- Cover of the first manga volume featuring Minami and Tamotsu.

カードの王様 (Kādo no Ōsama)
- Written by: Makoto Tateno
- Published by: Hakusensha
- English publisher: CMX Manga
- Magazine: Bessatsu Hana to Yume
- Original run: 1999 – 2004
- Volumes: 9

= King of Cards (manga) =

Japanese manga series

King of Cards (カードの王様, Kādo no Ōsama) is a Japanese manga series written and illustrated by Makoto Tateno.

==Premise==
A high school student named Manami Minami is a beginner at the new line Trading Card Game, Chaos.
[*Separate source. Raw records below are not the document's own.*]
-- ==== Sys2Proof/Machine/Schedule.lean ====
section
/-!
DEFINITION. Who acts in a step: fetch and issue of a strand (R19, R20, R24, R86, R282), the turns of nodes and events, the model's own
schedule, and the time that a step takes (R83, R274, R278, R279). A step is one turn of one agent (log 1).
-/
namespace Sys2Proof.Machine

/-! ## Fetch (R85, R86, R163, R170, R185) -/

/-- Reads a word of the instruction at `p`: a line that the instruction cache holds serves it, unless it has been dropped; any other
line is read and then held. A line that still stands in memory as it is held serves either way. -/
def State.fetchAt (s : State) (c : Nat) (p : Phys) : Except FetchFault (BitVec 32) × State :=
  match p with
  | .host .. => if s.poisonAt p then (.error (.poison 0), s) else (.ok (BitVec.ofNat 32 (s.numAt p 4)), s)
  | .dev a =>
    let read (s : State) : Except FetchFault (BitVec 32) × State :=
      let s1 := s.touch p
      if s1.poisonAt p then (.error (.poison 0), s1)
      else
        (.ok (BitVec.ofNat 32 (s1.numAt p 4)), s1.onCore c fun r => { r with icache := cacheFill (Config.choice s1.tick) r.icache (a / 64) (s1.lineNow a) })
    match (s.core c).icache.find? fun e => e.1 = a / 64 with
    | some (_, l) =>
      if (decide (l ≠ s.lineNow a) || s.poisonAt p) && Config.evicted (2 * s.tick + 1) then read (s.onCore c fun r => { r with icache := r.icache.del (a / 64) })
      else (.ok (BitVec.ofNat 32 (lineNum l (a % 64) 4)), s)
    | none => read s

/-- Fetches the instruction at the pc of strand `k` of core `c`. -/
def State.fetch (s : State) (c k : Nat) : Except FetchFault (BitVec 32) × State :=
  let pc := (s.strand c k).pc
  match s.translate c k pc .fetch with
  | (.error e, s1) => (.error (if e.cause = 1 then .access else .page), s1)
  | (.ok p, s1) =>
    match s1.fetchAt c p with
    | (.error (.poison _), s2) => (.error (.poison (lineAddr pc).toNat), s2)
    | r => r

/-! ## What may issue ahead of queued vector words (R20, R24, R26, R37, R87) -/

/-- The word of a vector instruction. -/
def isVectorWord (w : BitVec 32) : Bool := w.extractLsb' 0 7 = 0x0B#7 || w.extractLsb' 0 7 = 0x2B#7

/-- The x registers that a vector word writes, and those its fields name. -/
def xDest (i : Instr) : List Nat :=
  match i.fields.head? with
  | some (n, .x) => if n = 0 then [] else [n]
  | _ => []
def xFields (i : Instr) : List Nat := i.fields.filterMap fun f => match f.2 with
  | .x => some f.1
  | _ => none

/-- The x registers that queued words will write. -/
def Strand.xPending (t : Strand) : List Nat := t.pending.flatMap fun q => xDest q.word

/-- Register fields of a scalar word, as numbers. -/
def rdOf (w : BitVec 32) : Nat := (w.extractLsb' 7 5).toNat
def rs1Of (w : BitVec 32) : Nat := (w.extractLsb' 15 5).toNat
def rs2Of (w : BitVec 32) : Nat := (w.extractLsb' 20 5).toNat

/-- How a scalar word stands to the older vector words of its strand that are still queued: it goes ahead of them, and going back to
the oldest of them undoes it; it is a system word, which does not wait for them (R320), and whose effects are undone as far as nobody else
has changed what it left; or it comes after them. -/
inductive Ahead where
  | free
  | system
  | after
  deriving DecidableEq, Repr

/-- The system words that only read, besides those of modes and lengths and the fences: PSTAT, TSTATE, TGEN, ROWSTAT, ASTAT, CHSTAT,
EVRD and TSNOW. -/
def readers : List Nat := [0x06, 0x09, 0x0B, 0x0E, 0x12, 0x17, 0x27, 0x28]

/-- The CSRs whose instructions come after older vector words: vflags, voorva and vslip (R90, R92), and vtsafe, whose pins cannot be given
back (R99). -/
def lateCsrs : List Nat := [0x806, 0x807, 0x808, 0x5C4]

/-- The class of a scalar word: register arithmetic, jumps and branches, the words of modes and lengths (R116, R321), the CSR instructions
but for those of `lateCsrs`, the words that only read, the fences and FENCE.I (R322) go ahead. -/
def aheadOf (w : BitVec 32) : Ahead :=
  let op := w.toNat % 128
  let f7 := (w.extractLsb' 25 7).toNat
  let f3 := (w.extractLsb' 12 3).toNat
  if [0x13, 0x1B, 0x33, 0x3B, 0x37, 0x17, 0x63, 0x6F, 0x67].contains op then .free
  else if op = 0x0F then .free
  else if op = 0x73 then (if f3 ≠ 0 && !lateCsrs.contains (w.toNat / 2 ^ 20) then .free else .after)
  else if op = 0x7B then (if f7 < 4 || readers.contains f7 || [0x1D, 0x1E, 0x1F].contains f7 then .free else .system)
  else .after

/-- The x registers that a system word's fields name. -/
def sysRegs (f7 rd rs1 rs2 : Nat) : List Nat :=
  (if [0x01, 0x02, 0x06, 0x07, 0x09, 0x0B, 0x0C, 0x0E, 0x0F, 0x10, 0x12, 0x16, 0x17, 0x21, 0x22, 0x23, 0x24, 0x27, 0x28, 0x29].contains f7 then
    [rd] else []) ++
  (if [0x00, 0x02, 0x03, 0x04, 0x07, 0x08, 0x09, 0x0A, 0x0B, 0x0C, 0x0D, 0x0E, 0x0F, 0x10, 0x11, 0x12, 0x21, 0x22, 0x23, 0x24, 0x25, 0x26,
      0x27, 0x29, 0x2B, 0x2C].contains f7 then [rs1] else []) ++
  (if [0x04, 0x0A, 0x13, 0x17, 0x18, 0x1B, 0x22, 0x24, 0x25, 0x26, 0x29, 0x2B].contains f7 then [rs2] else [])

/-- The x registers that a scalar word's fields name (R26). -/
def scalarRegs (w : BitVec 32) : List Nat :=
  let op := w.toNat % 128
  let rd := rdOf w
  let rs1 := rs1Of w
  let rs2 := rs2Of w
  if op = 0x37 || op = 0x17 || op = 0x6F then [rd]
  else if op = 0x63 || op = 0x23 then [rs1, rs2]
  else if op = 0x13 || op = 0x1B || op = 0x67 || op = 0x03 then [rd, rs1]
  else if op = 0x73 then [rd] ++ (if (w.extractLsb' 12 3).toNat < 4 then [rs1] else [])
  else if op = 0x7B then sysRegs (w.extractLsb' 25 7).toNat rd rs1 rs2
  else if op = 0x0F then []
  else [rd, rs1, rs2]

/-- A word that a waiting fence keeps from issuing: an access of a fenced domain, be it a scalar access, the scalar loads that read a command,
a descriptor or a job record, or a tile read of a chain record; and what waits for every older access itself, RUN, CTXSV, CTXLD and STEPEND
(R180, R182, R188, R322). Vector words wait in their queues, and other fences issue. -/
def fencedWord (w : BitVec 32) : Bool :=
  let op := w.toNat % 128
  let f7 := (w.extractLsb' 25 7).toNat
  op = 0x03 || op = 0x23 || op = 0x2F ||
    (op = 0x7B && [0x0F, 0x13, 0x15, 0x1B, 0x21, 0x22, 0x23, 0x24, 0x25, 0x26, 0x2A].contains f7)

/-- A vector word that passes its checks at issue, and is no node word. -/
def vectorAhead (t : Strand) (i : Instr) (w : BitVec 32) : Bool :=
  let opn := opnOf w
  (wordRefusal i t.modes).isNone && !(0xB0 ≤ opn && opn ≤ 0xC6)

/-- The strand owns a slot whose remainder runs: it issues no vector word of its own (R37). -/
def State.inRemainder (s : State) (c k : Nat) : Bool := (s.core c).slots.any fun e => e.2.owner = k && e.2.state = .temporal

/-- An MLDW or VCBLD at the head of AQ has found no FREE entry in the copy table, which keeps the strand from issuing (R237). -/
def State.tableFull (s : State) (c k : Nat) : Bool := (s.strand c k).aq.head?.any fun q => s.noEntry c (opnOf (encode q.word))

/-- The front end may issue the fetched word now (R20, R24, R26, R37, R237, R320, R322, log 6). -/
def State.mayIssue (s : State) (c k : Nat) (i : Instr) (w : BitVec 32) : Bool :=
  let t := s.strand c k
  if isVectorWord w && s.inRemainder c k then false
  else if !t.fences.isEmpty && fencedWord w then false
  else if t.pending.isEmpty then true
  else if s.tableFull c k then false
  else if isVectorWord w then vectorAhead t i w && (xFields i).all fun x => !t.xPending.contains x
  else if i = .reservedEncoding w then false
  else if (scalarRegs w).any t.xPending.contains then false
  else
    match aheadOf w with
    | .free => true
    | .system => !s.trapDue c k
    | .after => false

/-! ## A strand's turn -/

/-- What a strand takes at a boundary once no precise fault comes first: its break trap, else its interrupt (R282). -/
inductive Boundary where
  | nothing
  | breakTrap
  | interrupt
  deriving DecidableEq, Repr

/-- The trap that strand `k` of core `c` has to take. -/
def State.boundary (s : State) (c k : Nat) : Boundary :=
  if s.inContext c k then .nothing
  else if (s.breakSlot c k).isSome then .breakTrap
  else if (s.interruptCode c k).isSome then .interrupt
  else .nothing

/-- An instruction of strand `k` has raised an exception: TW has come up, a double fault has halted the strand, or the fault waits for
room in the ring. -/
def trapped (s s' : State) (c k : Nat) : Bool :=
  (!(s.strand c k).tw && (s'.strand c k).tw) || (s'.strand c k).status = .halted || (s'.strand c k).fault.isSome

/-- The trap of a boundary. -/
def State.boundaryTrap (s : State) (c k : Nat) : Boundary → Host.Outcome State Fault Refusal
  | .nothing => .next s
  | .breakTrap => execBreakTrapEntry c k s
  | .interrupt => execInterruptEntry c k s

/-- A full queue, a job queue or copy table without a free entry, or a handle keeps the strand from issuing the word `w` (R20, R135, R227,
R237, R404). -/
def State.keepsIssue (s : State) (c k : Nat) (w : BitVec 32) : Bool :=
  let t := s.strand c k
  let f7 := (w.extractLsb' 25 7).toNat
  if isVectorWord w then t.queueFull (opnOf w) || s.noEntry c (opnOf w)
  else w.toNat % 128 = 0x7B &&
    (t.request.any (fun r => !r.words.isEmpty) || (f7 = 0x13 && (s.tile c (handleSlot (t.x? (rs2Of w)))).state = .filling))

/-- Whether the strand was kept from issuing at its turn, and whether only what a fence undoes has issued after the fences that wait (R278,
R320). -/
def State.noteIssue (s : State) (c k : Nat) (w : BitVec 32) (issued : Bool) : State :=
  s.onStrand c k fun t =>
    { t with
      kept := t.status = .active && (s.waitsHandle c k || (!issued && (s.keepsIssue c k w || s.tableFull c k)))
      fences := if issued && (isVectorWord w || aheadOf w ≠ .free) then t.fences.map fun f => { f with clean := false } else t.fences }

/-- The instruction of a strand, against what is older than it and what the boundary before it holds. An exception of it is not taken
before everything older has completed; the instruction is then tried again (R87, R225). -/
def State.atInstr (s : State) (c k : Nat) (w : BitVec 32) (r : Host.Outcome State Fault Refusal) : Host.Outcome State Fault Refusal :=
  match r with
  | .next s' =>
    if trapped s s' c k then (if (s.strand c k).older then r else .next (s.noteIssue c k w false))
    else
      match s.boundary c k with
      | .nothing =>
        let issued : Bool := (s'.strand c k).pc ≠ (s.strand c k).pc || (s'.strand c k).instret ≠ (s.strand c k).instret
        let s2 := if issued && !isVectorWord w && aheadOf w = .system then s.noteChanges s' c k (s.strand c k).vpos else s'
        .next (s2.noteIssue c k w issued)
      | b => s.boundaryTrap c k b
  | r => r

/-- One instruction of an ACTIVE strand. A boundary's trap waits until the strand's vector words have completed, and a queued QPOPX that
finds its queue empty makes the strand WAITING (R18, R431). -/
noncomputable def State.runStrand (s : State) (c k : Nat) : Host.Outcome State Fault Refusal :=
  let t := s.strand c k
  if t.heldBy.isSome then .next s
  else if s.boundary c k ≠ .nothing && !t.older then (if t.atBoundary then s.boundaryTrap c k (s.boundary c k) else .next s)
  else
    match s.emptyPop c k with
    | some (_, q) => .next (s.waitQueue c k q)
    | none =>
      if t.pc.toNat % 4 ≠ 0 then s.atInstr c k 0 (finish (s.raise (exc 0 t.pc)))
      else
        match s.fetch c k with
        | (.error why, s1) => s1.atInstr c k 0 (exec (.instructionFetchFault why) s1)
        | (.ok w, s1) =>
          if s1.mayIssue c k (decode w) w then s1.atInstr c k w (exec (decode w) s1) else .next (s1.noteIssue c k w false)

/-- The clocks of core `c` run: Titania does, and the core belongs to a region that no checkpoint freezes (R39, R292, R477). -/
def State.clocked (s : State) (c : Nat) : Bool :=
  s.booted && match (s.core c).region with
  | none => false
  | some r => match s.region r with
    | some x => !x.frozen
    | none => false

/-- A turn of strand `k` of core `c`, which first ends its fences that are met. A fault that waits for room in the ring, be it of a word of
a remainder while the strand waits, is tried again (R242). -/
noncomputable def State.strandTurn (s0 : State) (c k : Nat) : Host.Outcome State Fault Refusal :=
  let s := s0.settleFence c k
  match (s.strand c k).status, (s.strand c k).fault with
  | .active, some f | .waiting, some f => finish (s.takeFault c k f)
  | .active, none => s.runStrand c k
  | .waiting, none =>
    match s.boundary c k with
    | .nothing => execWaitEnd c k s
    | b => if (s.strand c k).atBoundary then s.boundaryTrap c k b else .next s
  | _, _ => .next s

/-! ## Turns of nodes and events -/

/-- The core whose clock an event of a core runs on. -/
def eventCore : Instr → Option Nat
  | .interruptEntry c _ | .breakTrapEntry c _ | .waitEnd c _ | .vectorAdmission c _ | .vectorWalkComplete c _ _
  | .copyActivate c _ | .copyBeat c _ | .arrivalToken c _ | .copyCompletionToken c _ | .chainBreak c _
  | .slotEnterTemporal c _ | .remainderWord c _ | .runComplete c _ | .lgNodeFire c _ _ | .mnNodeFire c _ _
  | .sourcePortPush c _ _ | .sinkPortWrite c _ _ | .tokenLand c _ | .watchFire c _ _ | .stipSet c _ => some c
  | _ => none

/-- Strand `k` of core `c` is one of the device's 1,024 (R2, R3). -/
def strandExists (c k : Nat) : Bool := c < 256 && k < 4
Through a great stroke of luck, she obtains "Saghan the Mighty Sorcerer", an ultra rare card that is supposedly out of print. Now suddenly, every Chaos player in Japan is after Manami, attempting to take Saghan from her in a duel. Manami must balance her gamer life with her normal life as she works to win, with help from her cousin Tamotsu and her friends/rivals Miyako and Ko.

==Reception==
Manga Life did not think highly of this manga. Dan Polley gave King of Cards a negative review, saying that the Volume I plot twist felt forced and "jarring". Lori Henderson, reviewing Volume II, noted that the series was more character-driven than most game-related manga, but that it failed to offer anything new or original to either genre.